Big Data
Cloud Dataflow
Fully managed stream and batch data processing — Apache Beam
AWS equivalent
Kinesis Data Analytics / AWS Glue
Architecture Diagram
GCP Big Data Pipeline
💡 Batch alternative: GCS → Dataflow → BigQuery | Hadoop migration path: On-prem HDFS → GCS → Dataproc → BigQuery
AWS → GCP: Key Differences
- ▸
Based on Apache Beam: write one pipeline that runs as both batch AND streaming — unified programming model.
- ▸
Closer to Kinesis Data Analytics for streaming, and Glue for batch ETL — but Dataflow unifies both.
- ▸
Fully serverless: no clusters to manage. Autoscales workers up and down based on load.
Key Concepts to Know
- 1
Apache Beam: write pipelines in Python, Java, or Go.
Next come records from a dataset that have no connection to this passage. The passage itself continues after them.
-- ==== Sys2Proof/Machine/IraTx.lean ====
section
/-!
DEFINITION. Chapter 10, the sender: packets and frames (R244, R247, R272), jobs cut into packets (R254-R256), credit (R257), paths
and retransmission (R260, R266, R267), acknowledgement (R265), enable, disable, doorbells (R248, R249, R254).
-/
namespace Sys2Proof.Machine

/-! ## Packets on the wire (Tables 10.1, 10.2) -/

/-- A packet's bytes. -/
def IraPkt.bytes (p : IraPkt) : Bytes :=
  [0x10#8, BitVec.ofNat 8 p.op, BitVec.ofNat 8 p.flags, BitVec.ofNat 8 p.path] ++ beBytes 4 p.dqp ++ beBytes 4 p.sqp ++ beBytes 4 p.psn ++
    beBytes 4 p.msn ++ beBytes 4 p.off ++ beBytes 4 p.mlen ++ beBytes 4 p.grant ++ p.ext ++ p.data

/-- RoCEv2 opcode of a packet (IBTA RC): first, middle, last or only by its place in its message. -/
def roceOp (op off n mlen : Nat) : Nat :=
  let first := off == 0
  let last := off + n == mlen
  let pick (f m l o : Nat) : Nat := if first && last then o else if first then f else if last then l else m
  if op = 3 then pick 0x00 0x01 0x02 0x04
  else if op = 1 then pick 0x06 0x07 0x08 0x0A
  else if op = 4 then 0x0C
  else if op = 5 then pick 0x0D 0x0E 0x0F 0x10
  else 0x11

/-- A RoCEv2 packet from BTH to the pad, without its ICRC. `ext` holds VA and RKEY, or the AETH syndrome of an acknowledgement. -/
def roceBytes (p : IraPkt) : Bytes :=
  let n := p.data.length
  let op := roceOp p.op p.off n p.mlen
  let pad := (4 - n % 4) % 4
  let last := op == 0x02 || op == 0x04 || op == 0x08 || op == 0x0A || op == 0x0C
  let aeth (s : Nat) : Bytes := [BitVec.ofNat 8 s] ++ beBytes 3 p.msn
  [BitVec.ofNat 8 op, BitVec.ofNat 8 (0x40 + 16 * pad), 0xFF#8, 0xFF#8, 0#8] ++ beBytes 3 p.dqp ++ [if last then 0x80#8 else 0#8] ++ beBytes 3 p.psn ++
    (if op = 0x06 ∨ op = 0x0A ∨ op = 0x0C then p.ext.take 12 ++ beBytes 4 p.mlen
     else if op = 0x0D ∨ op = 0x0F ∨ op = 0x10 then aeth 0x1F
     else if op = 0x11 then aeth (byteAt p.ext 0) else []) ++
    p.data ++ List.replicate pad 0#8

/-- Replace bytes at positions. -/
def maskBytes (b : Bytes) (l : List (Nat × Byte)) : Bytes := l.foldl (fun x e => x.set e.1 e.2) b

/-- The ICRC of Annex A17: CRC-32 with the fields that change on the way masked to ones. -/
def icrc (v6 : Bool) (ip udp pay : Bytes) : Bytes :=
  let ones : Byte := 0xFF#8
  let ip := if v6 then maskBytes ip [(0, 0x6F#8), (1, ones), (2, ones), (3, ones), (7, ones)]
    else maskBytes ip [(1, ones), (8, ones), (10, ones), (11, ones)]
  fcsOf (List.replicate 8 ones ++ ip ++ maskBytes udp [(6, ones), (7, ones)] ++ maskBytes pay [(4, ones)])

/-- Where a packet goes: the egress port, next-hop MAC, IP address, fabric address, peer QP. -/
structure IraDest where
  port : Nat
  dmac : Nat
  ip : Bytes
  fab : Nat
  peer : Nat
  deriving DecidableEq, Repr

/-- The fabric transport (R244). -/
def Dev.qpFab (d : Dev) (q : Nat) : Bool := d.rd R.IQ_CFG_TRANSPORT q == 2
def Dev.qpV6 (d : Dev) (q : Nat) : Bool := d.rd R.IQ_CFG_TRANSPORT q == 1

/-- An IP address of four registers, first wire byte in the highest bits of the first. -/
def Dev.qpIp (d : Dev) (f : Field) (q : Nat) : Bytes :=
  if d.qpV6 q then ((List.range 4).map (fun i => beBytes 4 (d.rd f q i))).flatten else beBytes 4 (d.rd f q 0)

/-- The peer of a queue pair. -/
def Dev.qpDest (d : Dev) (q : Nat) : IraDest :=
  { port := d.rd R.IQ_CFG_PORT q, dmac := d.rd R.IQ_DMAC q, ip := d.qpIp R.IQ_DIP q, fab := d.rd R.IQ_FAB_ADDR q, peer := d.rd R.IQ_PEER q }

/-- A checksum of one's complement. -/
def onesComp (x : Nat) : Nat := 0xFFFF - fold16 4 x

/-- A frame of a queue pair over UDP (R244). -/
def Dev.iraFrameOf (d : Dev) (q : Nat) (t : IraDest) (path n : Nat) (roce : Bool) (pay : Bytes) : Bytes :=
  let v6 := d.qpV6 q
  let len := pay.length + (if roce then 4 else 0)
  let tos := d.rd R.IQ_IPHDR_DSCP q * 4 + d.rd R.IQ_IPHDR_ECN q
  let ttl := BitVec.ofNat 8 (d.rd R.IQ_IPHDR_TTL q)
  let sip := d.qpIp R.IQ_SIP q
  let ip : Bytes :=
    if v6 then beBytes 4 (6 * 2 ^ 28 + tos * 2 ^ 20 + Config.flowLabel q path % 2 ^ 20) ++ beBytes 2 (8 + len) ++ [17#8, ttl] ++ sip ++ t.ip
    else
      let h (c : Nat) : Bytes := [0x45#8, BitVec.ofNat 8 tos] ++ beBytes 2 (28 + len) ++ beBytes 2 (Config.ipIdent q n) ++ [0x40#8, 0#8, ttl, 17#8] ++
        beBytes 2 c ++ sip ++ t.ip
      h (onesComp (csum16 (h 0)))
  let udp (c : Nat) : Bytes := beBytes 2 (d.rd R.IQ_FAB_SPORT_BASE q + path) ++ beBytes 2 (if roce then 4791 else d.rd R.IR_UDP_PORT) ++
    beBytes 2 (8 + len) ++ beBytes 2 c
  let pay := if roce then pay ++ icrc v6 ip (udp 0) pay else pay
  let c := onesComp (csum16 (sip ++ t.ip) + 17 + (8 + len) + csum16 (udp 0 ++ pay))
  beBytes 6 t.dmac ++ beBytes 6 (d.rd R.IR_PORT_MAC 0 t.port) ++
    (if d.on R.IQ_IPHDR_VLAN_EN q then beBytes 2 0x8100 ++ beBytes 2 (d.rd R.IQ_IPHDR_PCP q * 8192 + d.rd R.IQ_IPHDR_VID q) else []) ++
    beBytes 2 (if v6 then 0x86DD else 0x0800) ++ ip ++ udp (if c = 0 then 0xFFFF else c) ++ pay
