-- ==== Sys2Proof/Machine/HostFn.lean ====
section
/-!
DEFINITION. Chapter 8: links (R197, R198), function disable and return (R212-R217), MSI-X masking (R207), configuration requests (R390),
allocations (R218), host memory reads that return (R213, R227).
-/
namespace Sys2Proof.Machine

/-! ## What a function holds -/

/-- Its rings, event queues and queue pairs that are enabled or hold anything. -/
def Dev.fnRings (d : Dev) (fn : Nat) : List Nat :=
  let mine (r : Nat) : Bool := d.ringOwner r == some fn
  ((d.regs.chans R.RG_CTRL_ENABLE ++ d.host.rings.map (·.1) ++ d.host.rx.map (·.1) ++ d.regs.chans R.RG_STATUS_IDLE).filter mine).eraseDups
def Dev.fnEqs (d : Dev) (fn : Nat) : List Nat := ((d.regs.chans R.EQ_CTRL_ENABLE).filter (fun q => d.eqOwner q == some fn)).eraseDups
def Dev.fnQps (d : Dev) (fn : Nat) : List Nat :=
  ((d.regs.chans R.IQ_CTRL_ENABLE ++ d.regs.chans R.IQ_STATUS_STATE ++ d.ira.qps.map (·.1)).filter (fun q => d.qpOwner q == some fn)).eraseDups

/-- The VFs of a PF that VF Enable has enabled. -/
def Dev.fnVfs (d : Dev) (pf : Nat) : List Nat :=
  (List.range (d.fn pf).vfEn).map (fun k => 8 + (d.host.vfs.take pf).sum + k)

/-- Every function of a link that is present. -/
def Dev.linkFns (d : Dev) (link : Nat) : List Nat := (List.range d.fnNum).filter (fun n => d.fnPresent n && d.fnLink n == link)

/-! ## Function disable (R213, R214) -/

/-- Frames of discarded jobs leave Rein's queues and launch lists; one on the wire finishes. -/
def Dev.dropFrames (d : Dev) (ids : List Nat) : Dev :=
  let mine (f : Frame) : Bool := match f.job with
    | some j => ids.contains j
    | none => false
  let e := d.each (d.rein.queues.filter (fun q => q.2.any mine)) (fun e q =>
    let n := ((q.2.filter mine).map (·.len)).sum
    let l := q.2.filter (fun f => !mine f)
    let e := e.setRein (fun r => if l = [] then { r with queues := SMap.del r.queues q.1, defQ := SMap.del r.defQ q.1 } else { r with queues := SMap.put r.queues q.1 l })
    (e.wr R.QS_DEPTH (e.rd R.QS_DEPTH q.1 - n) q.1).bufUse (e.rein.used - n))
  let e := e.each (List.range 16) (fun e p => e.each (List.range 8) (fun x tc => x.tcEmpty p tc))
  e.each e.rein.launch (fun e q =>
    let n := ((q.2.filter mine).map (·.len)).sum
    (e.setRein (fun r => { r with launch := SMap.put r.launch q.1 (q.2.filter (fun f => !mine f)) })).bufUse (e.rein.used - n))

/-- Add to a count of the last disable and to the total (R217). -/
def Dev.disc (d : Dev) (f : Field) (n fn : Nat) : Dev := if n = 0 then d else (d.count f n fn).count R.FN_DISC_TOTAL n fn

/-- A ring stops: its jobs and waiting frames are discarded; ENABLE clears. -/
def Dev.ringKill (fn : Nat) (d : Dev) (r : Nat) : Dev :=
  let js := (d.ring r).jobs
  let rx := (SMap.getD d.host.rx r []).length
  let e := ((d.dropFrames (js.map (·.id))).disc R.FN_DISC_SUBMIT js.length fn).disc R.FN_DISC_RX rx fn
  let e := e.disc R.FN_DISC_NOTIFY (b2n (e.on R.RG_STATUS_NOTIFY_PENDING r)) fn
  let e := e.setHost (fun h => { h with rings := SMap.del h.rings r, rx := SMap.del h.rx r })
  (((e.wr R.RG_CTRL_ENABLE 0 r).wr R.RG_STATUS_NOTIFY_PENDING 0 r).wr R.RG_STATUS_WAITING 0 r).flag R.RG_STATUS_IDLE r

/-- An event queue stops. -/
def Dev.eqKill (fn : Nat) (d : Dev) (q : Nat) : Dev :=
  (d.disc R.FN_DISC_NOTIFY (b2n (d.on R.EQ_STATUS_OVF_PENDING q)) fn).eqDisable q

/-- Has a job begun: bytes of a READ, or the result of an atomic, have been written. -/
def IraJob.begun (j : IraJob) : Bool := sqReads (descOp j.desc) && (j.got != [] || j.status == some 0)

/-- A queue pair stops (R214): a job that has begun and has all its data writes its completion, one that has not all of it ends as partial, the
others are discarded; inbound packets not yet placed are discarded as in error (R249). -/
def Dev.qpStop (fn : Nat) (d : Dev) (q : Nat) : Dev :=
  let x := d.qp q
  let e := d.each (x.jobs.filter (fun j => j.begun && j.status == some 0)) (fun e j => e.wqCpl false q j.idx 0 j.desc (j.body 0 0))
  let e := (e.disc R.FN_DISC_SUBMIT (x.jobs.filter (fun j => !j.begun)).length fn).disc R.FN_DISC_PARTIAL
    (x.jobs.filter (fun j => j.begun && j.status != some 0)).length fn
  ((e.disc R.FN_DISC_RX x.unplaced fn).count R.IQ_ERR_DROP x.unplaced q).qpKill q

/-- The commands of an NVMe function end (R278). -/
def Dev.nvStopFn (d : Dev) (fn : Nat) : Dev :=
  if d.fnType fn ≠ 2 then d
  else
    let c := d.nvOf fn
    (d.nvDiscard c).disc R.FN_DISC_SUBMIT (d.nv c).cmds.length fn

/-- A cause reaches HOST: `code` of R212; `step5` 1 for an FLR, 2 for R198, whose step 5 follows at IDLE. One that arrives during a
disable joins it (R216). -/
def Dev.fnDisable (d : Dev) (fn code step5 : Nat) : Dev :=
  if !d.fnPresent fn then d
  else if d.on R.FN_STATUS_DISABLING fn then d.setFn fn (fun f => { f with step5 := if f.step5 = 0 then step5 else if step5 = 0 then f.step5 else min f.step5 step5 })
  else
    let e := ((((d.flag R.FN_STATUS_DISABLING fn).wr R.FN_STATUS_IDLE 0 fn).wr R.FN_STATUS_CAUSE code fn).count R.FN_DISABLES 1 fn)
    let e := [R.FN_DISC_SUBMIT, R.FN_DISC_RX, R.FN_DISC_NOTIFY, R.FN_DISC_PARTIAL].foldl (fun e f => e.wr f 0 fn) e
    let e := e.setFn fn (fun f => { f with step5 := step5, since := e.tk.etick })
    let e := e.each (e.fnRings fn) (Dev.ringKill fn)
    let e := e.each (e.fnEqs fn) (Dev.eqKill fn)
    let e := (e.each (e.fnQps fn) (Dev.qpStop fn)).nvStopFn fn
    { e with fnOut := e.fnOut.filter (· != fn) ++ [fn] }

/-- FLR (R212, R216): of a PF, its VFs are disabled too. -/
def execFlr (fn : Nat) (s : State) : Host.Outcome State Fault Refusal :=
  .next (s.onDev (fun d => (d.fnDisable fn 1 1).each (if fn < 8 then d.fnVfs fn else []) (fun e v => e.fnDisable v 2 0)))

/-- VF_ENABLE_CLEAR (R212). -/
def execVfEnableClear (pf : Nat) (s : State) : Host.Outcome State Fault Refusal :=
  .next (s.onDev (fun d => (d.each (d.fnVfs pf) (fun e v => e.fnDisable v 2 0)).setFn pf (fun f => { f with vfOff := true })))

/-- BME_CLEAR (R212). -/
def execBmeClear (fn : Nat) (s : State) : Host.Outcome State Fault Refusal :=
  .next (s.onDev (fun d => (d.wr R.FN_INFO_BME 0 fn).fnDisable fn 3 0))

/-- D3HOT_ENTRY (R212). -/
def execD3hotEntry (fn : Nat) (s : State) : Host.Outcome State Fault Refusal :=
  .next (s.onDev (fun d => (d.setFn fn (fun f => { f with d3 := true })).fnDisable fn 5 0))

/-- QUIESCE (R212, Table 8.9): PF0 or a core sets FN_CTRL.QUIESCE. -/
def Dev.quiesce (d : Dev) (fn : Nat) : Dev :=
  if d.on R.FN_CTRL fn ∨ (d.fnType fn = 2 ∧ ¬ d.unit 2) then d else (d.flag R.FN_CTRL fn).fnDisable fn 6 0
def execQuiesce (req fn : Nat) (s : State) : Host.Outcome State Fault Refusal :=
  .next (s.onDev (fun d => if req = 0 ∨ isHart req then (d.sampleWrite req fn).quiesce fn else d))

/-- A link goes down and retrains (R198): every function of it is disabled. -/
def Dev.linkDrop (d : Dev) (link : Nat) : Dev :=
  let e := (d.when (d.on R.PC_LINK_UP link) (fun e => e.flag R.PC_EVENTS_LINK_CHG link)).wr R.PC_LINK_UP 0 link
  (e.count R.PC_RETRAIN 1 link).each (e.linkFns link) (fun e fn => e.fnDisable fn 4 2)

/-- LINK_RESET (R198): kind 0 a Hot Reset, 1 DL_Down, 2 the link's PERST alone in split form. -/
def execLinkReset (link kind : Nat) (s : State) : Host.Outcome State Fault Refusal :=
  .next (s.onDev (fun d =>
    if d.hostReset || (link == 1 && !d.on R.PC_MODE) || (kind == 2 && !d.on R.PC_MODE) then d
    else
      let e := d.when (kind == 0) (fun e => e.flag R.PC_EVENTS_HOT_RESET link)
      (e.when (kind == 1) (fun e => e.flag R.PC_EVENTS_DL_DOWN link)).linkDrop link))

/-- PCIE_LINK_UP (R198, Table 8.12). -/
def execPcieLinkUp (link speed width : Nat) (flit : Bool) (s : State) : Host.Outcome State Fault Refusal :=
  .next (s.onDev (fun d =>
    if d.hostReset || (link == 1 && !d.on R.PC_MODE) then d
    else
      let full := if d.on R.PC_MODE then 8 else 16
      let e := d.when (!d.on R.PC_LINK_UP link) (fun e => e.flag R.PC_EVENTS_LINK_CHG link)
      ((((e.wr R.PC_LINK_SPEED speed link).wr R.PC_LINK_WIDTH width link).flag R.PC_LINK_UP link).wr R.PC_LINK_FLIT (b2n flit) link).wr
        R.PC_LINK_DEGRADED (b2n (decide (speed < 3 ∨ width < full))) link))

/-! ## Step 5, idle and return (R213, R215, R216) -/

/-- The entries of the register file that belong to a channel of a block. -/
def inBlock (blk c : Nat) (k : Key) : Bool := k.addr / 2 ^ 20 == blk && k.chan == c

/-- The enclave slots of a set of owners are free, their buffers zero (R403). -/
def Dev.esFree (d : Dev) (own : Nat → Bool) : Dev :=
  let ks := (List.range 8).filter (fun k => d.on R.ES_STATUS_CLAIMED k && own (d.rd R.ES_STATUS_OWNER k))
  { d with regs := d.regs.filter (fun x => !(x.1.addr / 2 ^ 20 == 0x0D0 && decide (0x1000 ≤ x.1.addr % 2 ^ 20) && ks.contains x.1.chan))
           encl := { d.encl with order := d.encl.order.filter (fun k => !ks.contains k)
                                 testSlot := d.encl.testSlot.filter (fun k => !ks.contains k) } }

/-- What a function's reset returns to reset values: configuration space, window, per-requester state, MSI-X, rings, event queues, queue
pairs. Its allocation stands. -/
def Dev.fnReset (d : Dev) (fn : Nat) : Dev :=
  let rb := d.rd R.FN_RING_BASE fn
  let rc := d.rd R.FN_RING_COUNT fn
  let eb := d.rd R.FN_EQ_BASE fn
  let ec := d.rd R.FN_EQ_COUNT fn
  let qb := d.rd R.FN_QP_BASE fn
  let qc := d.rd R.FN_QP_COUNT fn
  let gone (k : Key) : Bool :=
    k.req == fn + 1 || (k.addr / 2 ^ 20 == 0x052 && decide (rb ≤ k.chan ∧ k.chan < rb + rc)) ||
      (k.addr / 2 ^ 20 == 0x053 && decide (eb ≤ k.chan ∧ k.chan < eb + ec)) || (k.addr / 2 ^ 20 == 0x060 && decide (qb ≤ k.chan ∧ k.chan < qb + qc))
  let e := ({ d with regs := d.regs.filter (fun x => !gone x.1), tb := { d.tb with incrLo := d.tb.incrLo.filter (fun x => x.1 != fn) } }.wr R.FN_INFO_BME 0 fn).wr R.FN_INFO_MSIX_EN 0 fn
  let e := (e.setFn fn (fun _ => { since := (d.fn fn).since })).esFree (fun o => o == fn)
  e.when (d.fnType fn == 2) (fun e => e.nvFnReset (d.nvOf fn))

/-- IDLE sets: the class 11 event, source HOST local 1. -/
def Dev.fnIdle (d : Dev) (fn : Nat) : Dev :=
  (((d.wr R.FN_STATUS_DISABLING 0 fn).flag R.FN_STATUS_IDLE fn).flag R.FN_STATUS_IDLE_CHG fn).raise 11 (srcNum 0x0B 1) fn

/-- Functions of a link whose step 5 waits for the others. -/
def Dev.linkPending (d : Dev) (link : Nat) : List Nat := d.fnOut.filter (fun n => (d.fn n).step5 == 2 && d.fnLink n == link)
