def svcKeyImport (q : SvcReq) (s : State) : SvcOut :=
  let b := q.data
  let ty := le16 b 0
  let idx := le16 b 2
  let halves := match importKey b with
    | some key => ty == 3 && slice key 0 32 == slice key 32 32
    | none => false
  if b.length ≠ 1624 + le16 b 4 then svcFail s 0x0301
  else if !packageOk b || halves then svcFail s 0x0302
  else if s.dev.keyInUse ty idx then svcFail s 0x0401
  else
    match importKey b with
    | none => svcFail s 0x0601
    | some key =>
      let digest := Config.shake256 b 64
      let ckn := [BitVec.ofNat 8 (byteAt b 6)] ++ slice b 8 32
      ⟨0, digest, s.onDev (fun d =>
        let e := d.installKey ty idx key ckn
        if q.prin < 16 then { e with mram := { e.mram with receipts := SMap.put e.mram.receipts q.prin (receiptOf ty idx q.ctr digest) } } else e)⟩

/-- KEY_IMPORT (R407, R408). -/
def execKeyImport (k : Nat) (s : State) : Host.Outcome State Fault Refusal := .next (s.service k 0x0010 svcKeyImport)

def svcKeyDestroy (q : SvcReq) (s : State) : SvcOut :=
  let ty := le16 q.data 0
  let idx := le16 q.data 2
  if q.data.length ≠ 4 then svcFail s 0x0301
  else if keyCount ty ≤ idx then svcFail s 0x0302
  else if s.dev.keyInUse ty idx then svcFail s 0x0401
  else ⟨0, [], s.onDev (fun d => d.destroyKey ty idx)⟩

/-- KEY_DESTROY (R408). -/
def execKeyDestroy (k : Nat) (s : State) : Host.Outcome State Fault Refusal := .next (s.service k 0x0011 svcKeyDestroy)

def svcBulkKeygen (q : SvcReq) (s : State) : SvcOut :=
  if q.data.length ≠ 2 then svcFail s 0x0301
  else if 256 ≤ le16 q.data 0 then svcFail s 0x0302
  else ⟨0, [], { s with dev := (s.dev.drbg 32).2.installKey 4 (le16 q.data 0) (s.dev.drbg 32).1 [] }⟩

/-- BULK_KEYGEN (R406). -/
def execBulkKeygen (k : Nat) (s : State) : Host.Outcome State Fault Refusal := .next (s.service k 0x0012 svcBulkKeygen)

/-- Does a run of bytes lie in HBM area 7. -/
def Dev.inArea7 (d : Dev) (a n : Nat) : Bool := decide (d.areaBase 7 * gib ≤ a ∧ a + n ≤ d.areaBase 8 * gib)

/-- The output of a bulk operation, none where a tag fails; the key is the one the handle names (R410). -/
def bulkOut (op : Nat) (key iv aad src tag : Bytes) : Option Bytes :=
  if op = 1 then some (Config.gcmSeal key iv aad src)
  else if op = 2 then Config.gcmOpen key iv aad (src ++ tag)
  else if op = 5 then some (Config.shake256 src Config.bulkShakeLen)
  else some ((List.range src.length).map (Config.xtsBulkByte (op == 3) key (slice iv 0 8) src))

/-- The bytes that a bulk operation writes. -/
def bulkOutLen (op n : Nat) : Nat := if op = 1 then n + 16 else if op = 5 then Config.bulkShakeLen else n

def svcBulk (q : SvcReq) (s : State) : SvcOut :=
  let b := q.data
  let d := s.dev
  let op := byteAt b 0
  let h := le16 b 1
  let src := le64 b 5
  let dst := le64 b 13
  let n := le32 b 21
  let aadAt := le64 b 37
  let aadLen := le32 b 45
  let inLen := if op = 2 then n + 16 else n
  let key := if op = 5 then some [] else if op = 3 ∨ op = 4 then SMap.get? d.encl.keys h else SMap.get? d.encl.bulk h
  if b.length ≠ 49 then svcFail s 0x0301
  else if op < 1 ∨ 5 < op ∨ le16 b 3 ≠ 0 ∨ 2 ^ 24 < n ∨ (op ≠ 5 ∧ (if op = 3 ∨ op = 4 then 4096 else 256) ≤ h) then svcFail s 0x0302
  else if !(d.inArea7 src inLen && d.inArea7 dst (bulkOutLen op n) && (aadLen == 0 || d.inArea7 aadAt aadLen)) then svcFail s 0x0302
  else
    match key with
    | none => svcFail s 0x0401
    | some key =>
      let data := memReadN s.hbm src n
      let put (x : Bytes) : State :=
        if x = [] then s
        else if d.hbmAllowed 0x16 dst x.length true then { s with hbm := memWriteN s.hbm dst x }
        else s.onDev (fun e => e.hbmRefuse 0x16 dst x.length true)
      match bulkOut op key (slice b 25 12) (memReadN s.hbm aadAt aadLen) data (memReadN s.hbm (src + n) 16) with
      | none => ⟨0x0601, [], put (List.replicate n 0#8)⟩
      | some x => ⟨0, [], (put x).onDev (fun e => (e.count R.CR_BULK_OPS).count R.CR_BULK_OCTETS n)⟩

/-- BULK (R410). -/
def execBulk (k : Nat) (s : State) : Host.Outcome State Fault Refusal := .next (s.service k 0x0013 svcBulk)

/-! ## MACsec services (R409) -/

/-- A CAK with its CKN as IEEE 802.1X takes them. -/
def Dev.cakKey (d : Dev) (i kind : Nat) : Option Bytes :=
  (d.keyRec 2 i).map (fun r => Config.cakKdf kind (slice r 0 32) (slice r 33 (byteAt r 32)))

def svcMkaIcv (q : SvcReq) (s : State) : SvcOut :=
  let n := le16 q.data 1
  if q.data.length ≠ 3 + n then svcFail s 0x0301
  else if 64 ≤ byteAt q.data 0 then svcFail s 0x0302
  else
    match s.dev.cakKey (byteAt q.data 0) 0 with
    | none => svcFail s 0x0401
    | some ick => ⟨0, Config.cmac ick (q.data.drop 3), s⟩

/-- MKA_ICV (R409). -/
def execMkaIcv (k : Nat) (s : State) : Host.Outcome State Fault Refusal := .next (s.service k 0x0020 svcMkaIcv)

/-- The status that forbids a change of an SA's key: 0x0302 where port, SC or AN does not exist or the SC is not valid, 0x0401 for the
active transmit AN whose SA is installed, else 0. -/
def Dev.saStop (d : Dev) (port sc an : Nat) : Nat :=
  let e := byteAt (SMap.getD d.sc (port * 128 + sc) []) 8
  if 16 ≤ port ∨ 128 ≤ sc ∨ 4 ≤ an then 0x0302
  else if !d.formed port || !bit e 0 then 0x0302
  else if bit e 1 && e / 4 % 4 == an && SMap.has d.sa ((port * 128 + sc) * 4 + an) then 0x0401
  else 0

/-- Install a SAK. -/
def Dev.installSak (d : Dev) (port sc an cak : Nat) (key : Bytes) : Dev :=
  { d with sa := SMap.put d.sa ((port * 128 + sc) * 4 + an) { key := key, cak := cak } }.count R.CR_KEY_INSTALLS
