-- ==== Sys2Proof/Machine/Dispatch.lean ====
section
/-!
DEFINITION. The meaning of each command, one arm for each constructor.
-/
namespace Sys2Proof.Machine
Run on Dataflow (or Spark, Flink, locally).
- 2
Windowing: group streaming data by time windows (tumbling, sliding, session).
- 3
Templates: pre-built pipeline templates (Pub/Sub → BigQuery, GCS → BigQuery) — no code needed.
- 4
Cost: charged per vCPU-hour and GB-RAM-hour of worker execution.
DCE Interview Tips
- ★
Classic pipeline: Pub/Sub (ingest) → Dataflow (transform/enrich) → BigQuery (store/analyze).
- ★
'For your IoT factory scenario, Dataflow processes millions of sensor events per second, applies business logic, and writes clean data to BigQuery for dashboards.'
- ★
Dataflow templates are a great selling point: 'You don't need to write code to set up a Pub/Sub to BigQuery pipeline — just use the pre-built template.'
Common Gotchas
- !
Dataflow has a startup time for batch jobs (a few minutes to provision workers).
- !
Debugging streaming pipelines is harder than batch — use Cloud Monitoring and watermark metrics.